AP Photo / NBC, Lloyd Bishop
Three years after Comcast assumed control of NBC Universal, its broadcast network has done the unthinkable, going from worst to first in the primetime ratings for the 18- to 49-year-old demographic. And now the company has a simple message for advertisers: pay us.
That was essentially the gist of a presentation NBCU's Chief Executive Steve Burke gave to a room of about 18 reporters over lunch Monday in one of the company's 51st-floor executive dining rooms.
"The story that defines this company is the transition that has occurred at NBC," said Burke. "We are going into the upfronts with positive momentum this year for the first time in a long time." The upfronts are the TV industry's annual ritual where networks preview their new shows for advertisers, collecting upwards of 75% of their ad revenue for the year. Last year, according to Variety estimates, a total of between $8.6 billion and $9.2 billion in advertising inventory was sold by NBC, CBS, Fox, ABC, and The CW during the upfronts.

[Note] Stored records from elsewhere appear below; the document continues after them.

-- ==== Sys2Proof/Config.lean ====
section
/-! DEFINITION. What an implementation fixes (the parameters of 00_scope.md R6) and the values the
spec leaves free in every step (00_scope.md R12). The chosen values of the parameters stand in
Machine/Params.lean. -/

namespace Sys2Proof

/-- Parameter `DRAW_EDGE` (44_display.md R200): where a sprite pixel outside the grid goes. -/
inductive DrawEdge where
  /-- Dropped; no coordinate wraps. -/
  | clip
  /-- The sprite's origin wraps into the grid, its pixels do not. -/
  | wrapOriginClip
  /-- Every pixel wraps. -/
  | wrap
deriving DecidableEq, Repr

/-- Parameter `SHIFT_SOURCE` (42_alu.md R170, R172): the register a shift reads. -/
inductive ShiftSource where
  | vx
  | vy
deriving DecidableEq, Repr

/-- The parameters the source leaves open (00_scope.md R6). -/
structure Config where
  /-- `DRAW_EDGE`. -/
  drawEdge : DrawEdge
  /-- `SHIFT_SOURCE`. -/
  shiftSource : ShiftSource
  /-- `FX1E_SETS_VF` (43_index_memory.md R181). -/
  fx1eSetsVf : Bool
  /-- `I_MASK_12` (10_state.md R23). -/
  iMask12 : Bool
  /-- `FONT`, 80 bytes (20_memory.md R63). -/
  font : List Byte
deriving DecidableEq, Repr

/-- Free value: how many timer ticks the host performs before the step numbered `n`. "A model admits
any number of ticks between any two steps" (10_state.md R38). Log 12. -/
opaque Config.freeTicks : Nat → Nat

/-- Free value: the key states the host presents with the step numbered `n`; externally mutated
(10_state.md R30). Log 12. -/
opaque Config.freeKeys : Nat → Vector Bool 16

/-- Free value: the random byte of the step numbered `n`, "a free input of the step (any value)"
(10_state.md R37). Log 12. -/
opaque Config.freeRnd : Nat → Byte

end Sys2Proof
end

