-- ==== Sys2Proof/Machine/Dispatch.lean ====
section
/-! DEFINITION. Dispatch: each form to exactly one meaning (40_cycle.md R123). -/

namespace Sys2Proof.Machine

def exec (i : Instr) (s : State) : Host.Outcome State Fault Refusal :=
  match i with
  | .cls => Sys2Proof.Machine.execCls s
  | .ret => Sys2Proof.Machine.execRet s
  | .jp nnn => Sys2Proof.Machine.execJp nnn s
  | .call nnn => Sys2Proof.Machine.execCall nnn s
  | .seImm x nn => Sys2Proof.Machine.execSeImm x nn s
  | .sneImm x nn => Sys2Proof.Machine.execSneImm x nn s
  | .seReg x y => Sys2Proof.Machine.execSeReg x y s
  | .ldImm x nn => Sys2Proof.Machine.execLdImm x nn s
  | .addImm x nn => Sys2Proof.Machine.execAddImm x nn s
  | .ldReg x y => Sys2Proof.Machine.execLdReg x y s
  | .orReg x y => Sys2Proof.Machine.execOrReg x y s
  | .andReg x y => Sys2Proof.Machine.execAndReg x y s
  | .xorReg x y => Sys2Proof.Machine.execXorReg x y s
  | .addReg x y => Sys2Proof.Machine.execAddReg x y s
  | .subReg x y => Sys2Proof.Machine.execSubReg x y s
  | .shr x y => Sys2Proof.Machine.execShr x y s
  | .subnReg x y => Sys2Proof.Machine.execSubnReg x y s
  | .shl x y => Sys2Proof.Machine.execShl x y s
  | .sneReg x y => Sys2Proof.Machine.execSneReg x y s
  | .ldI nnn => Sys2Proof.Machine.execLdI nnn s
  | .jpV0 nnn => Sys2Proof.Machine.execJpV0 nnn s
  | .rnd x nn => Sys2Proof.Machine.execRnd x nn s
  | .drw x y n => Sys2Proof.Machine.execDrw x y n s
  | .skp x => Sys2Proof.Machine.execSkp x s
  | .sknp x => Sys2Proof.Machine.execSknp x s
  | .ldVxDt x => Sys2Proof.Machine.execLdVxDt x s
  | .ldVxK x => Sys2Proof.Machine.execLdVxK x s
  | .ldDtVx x => Sys2Proof.Machine.execLdDtVx x s
  | .ldStVx x => Sys2Proof.Machine.execLdStVx x s
  | .addI x => Sys2Proof.Machine.execAddI x s
  | .ldF x => Sys2Proof.Machine.execLdF x s
  | .ldB x => Sys2Proof.Machine.execLdB x s
  | .stRegs x => Sys2Proof.Machine.execStRegs x s
  | .ldRegs x => Sys2Proof.Machine.execLdRegs x s

end Sys2Proof.Machine
end

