/-- The cell that sprite column `c` and row `r` reaches under each `DRAW_EDGE`, in the words of
44_display.md R200. -/
def reaches (edge : DrawEdge) (x0 y0 c r : Nat) (p : Cell) : Prop :=
  match edge with
  | .clip => p.x.val = x0 + c ∧ p.y.val = y0 + r
  | .wrapOriginClip => p.x.val = x0 % 64 + c ∧ p.y.val = y0 % 32 + r
  | .wrap => p.x.val = (x0 + c) % 64 ∧ p.y.val = (y0 + r) % 32

/-- Some sprite bit of 1 of the `n` rows at I, drawn at (VX, VY), is placed on cell `p` (44_display.md R200,
R201, R203). -/
def spriteSets (edge : DrawEdge) (s : State) (x y : RegIndex) (n : Nat) (p : Cell) : Prop :=
  ∃ r c, r < n ∧ c < 8 ∧ (s.byte (s.i.toNat + r)).getLsbD (7 - c) = true ∧
    reaches edge (s.reg x).toNat (s.reg y).toNat c r p

/-- What a draw does when its sprite lies in memory (44_display.md R203): the cells under a placed sprite bit
of 1 flip, VF says whether one of them was set, nothing else of the core changes. -/
def draws (edge : DrawEdge) (s : State) (x y : RegIndex) (n : Nat) (r : Result) : Prop :=
  ∃ t, r = .next t ∧
    (∀ p, spriteSets edge s x y n p → t.display.get p = !s.display.get p) ∧
    (∀ p, ¬spriteSets edge s x y n p → t.display.get p = s.display.get p) ∧
    ((∃ p, spriteSets edge s x y n p ∧ s.display.get p = true) → t.reg 15 = 1) ∧
    ((¬∃ p, spriteSets edge s x y n p ∧ s.display.get p = true) → t.reg 15 = 0) ∧
    (∀ k, k ≠ 15 → t.reg k = s.reg k) ∧
    t = { s with v := t.v, display := t.display, report := .ok }

/-- The bytes of the table of 20_memory.md R63, in ascending address order from 0x000. PRESUMED: the widely
published font, general knowledge as the spec marks it (log 5). -/
def fontOfR63 : List Byte :=
  [0xF0, 0x90, 0x90, 0x90, 0xF0, 0x20, 0x60, 0x20, 0x20, 0x70] ++
  [0xF0, 0x10, 0xF0, 0x80, 0xF0, 0xF0, 0x10, 0xF0, 0x10, 0xF0] ++
  [0x90, 0x90, 0xF0, 0x10, 0x10, 0xF0, 0x80, 0xF0, 0x10, 0xF0] ++
  [0xF0, 0x80, 0xF0, 0x90, 0xF0, 0xF0, 0x10, 0x20, 0x40, 0x40] ++
  [0xF0, 0x90, 0xF0, 0x90, 0xF0, 0xF0, 0x90, 0xF0, 0x10, 0xF0] ++
  [0xF0, 0x90, 0xF0, 0x90, 0x90, 0xE0, 0x90, 0xE0, 0x90, 0xE0] ++
  [0xF0, 0x80, 0x80, 0x80, 0xF0, 0xE0, 0x90, 0x90, 0x90, 0xE0] ++
  [0xF0, 0x80, 0xF0, 0x80, 0xF0, 0xF0, 0x80, 0xF0, 0x80, 0x80]

/-- The instructions that write VF as a flag (10_state.md R22). -/
def writesFlag (i : Instr) : Prop :=
  (∃ x y, i = .addReg x y ∨ i = .subReg x y ∨ i = .subnReg x y ∨ i = .shr x y ∨ i = .shl x y) ∨
  ∃ x y n, i = .drw x y n

/-- The instructions that write Vk: as destination VX, as one of the registers `FX65` loads, or as the flag
(10_state.md R21, R22). -/
def mayWriteReg (i : Instr) (k : RegIndex) : Prop :=
  (∃ nn, i = .ldImm k nn ∨ i = .addImm k nn ∨ i = .rnd k nn) ∨
  (∃ y, i = .ldReg k y ∨ i = .orReg k y ∨ i = .andReg k y ∨ i = .xorReg k y ∨ i = .addReg k y ∨
    i = .subReg k y ∨ i = .subnReg k y ∨ i = .shr k y ∨ i = .shl k y) ∨
  i = .ldVxDt k ∨ i = .ldVxK k ∨ (∃ x, k ≤ x ∧ i = .ldRegs x) ∨ (k = 15 ∧ writesFlag i)

/-- The instructions that change PC while they execute: jumps, calls and returns, skips, and the rewind of
`FX0A` (10_state.md R24; 45_keypad_timers.md R224). -/
def mayChangePc (i : Instr) : Prop :=
  (∃ nnn, i = .jp nnn ∨ i = .call nnn ∨ i = .jpV0 nnn) ∨ i = .ret ∨
  (∃ x nn, i = .seImm x nn ∨ i = .sneImm x nn) ∨ (∃ x y, i = .seReg x y ∨ i = .sneReg x y) ∨
  ∃ x, i = .skp x ∨ i = .sknp x ∨ i = .ldVxK x

/-- Two states whose stacks agree on the entries in use, and that agree on every other field. -/
def sameButStale (s t : State) : Prop :=
  t = { s with stack := t.stack } ∧ ∀ k : Fin 16, k.val < s.sp.val → t.stack[k] = s.stack[k]

/-- Two results of the same kind: equal errors, or next states related by `rel`. -/
def sameResult (rel : State → State → Prop) (r q : Result) : Prop :=
  match r, q with
  | .next s, .next t => rel s t
  | .fault f, .fault g => f = g
  | .refused a, .refused b => a = b
  | _, _ => False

The timing of Burke's presentation, which basically underscored the reach and power of NBC and its stable of cable networks, among them USA, Bravo, E, Syfy, and others, seemed odd considering that Comcast is about to undergo a regulatory colonoscopy for its planned $45.2 billion merger with Time Warner Cable. It would seem that it is probably best not to publicly demand that advertisers pay you more two days before Comcast executives are due before a Senate panel to defend the merits of a deal that will give it control of 30 million cable and broadband subscribers and 19 of the top 20 television markets in the country. But Burke said there was no relation between what was happening at NBC and the regulatory approval process for the Comcast–Time Warner deal.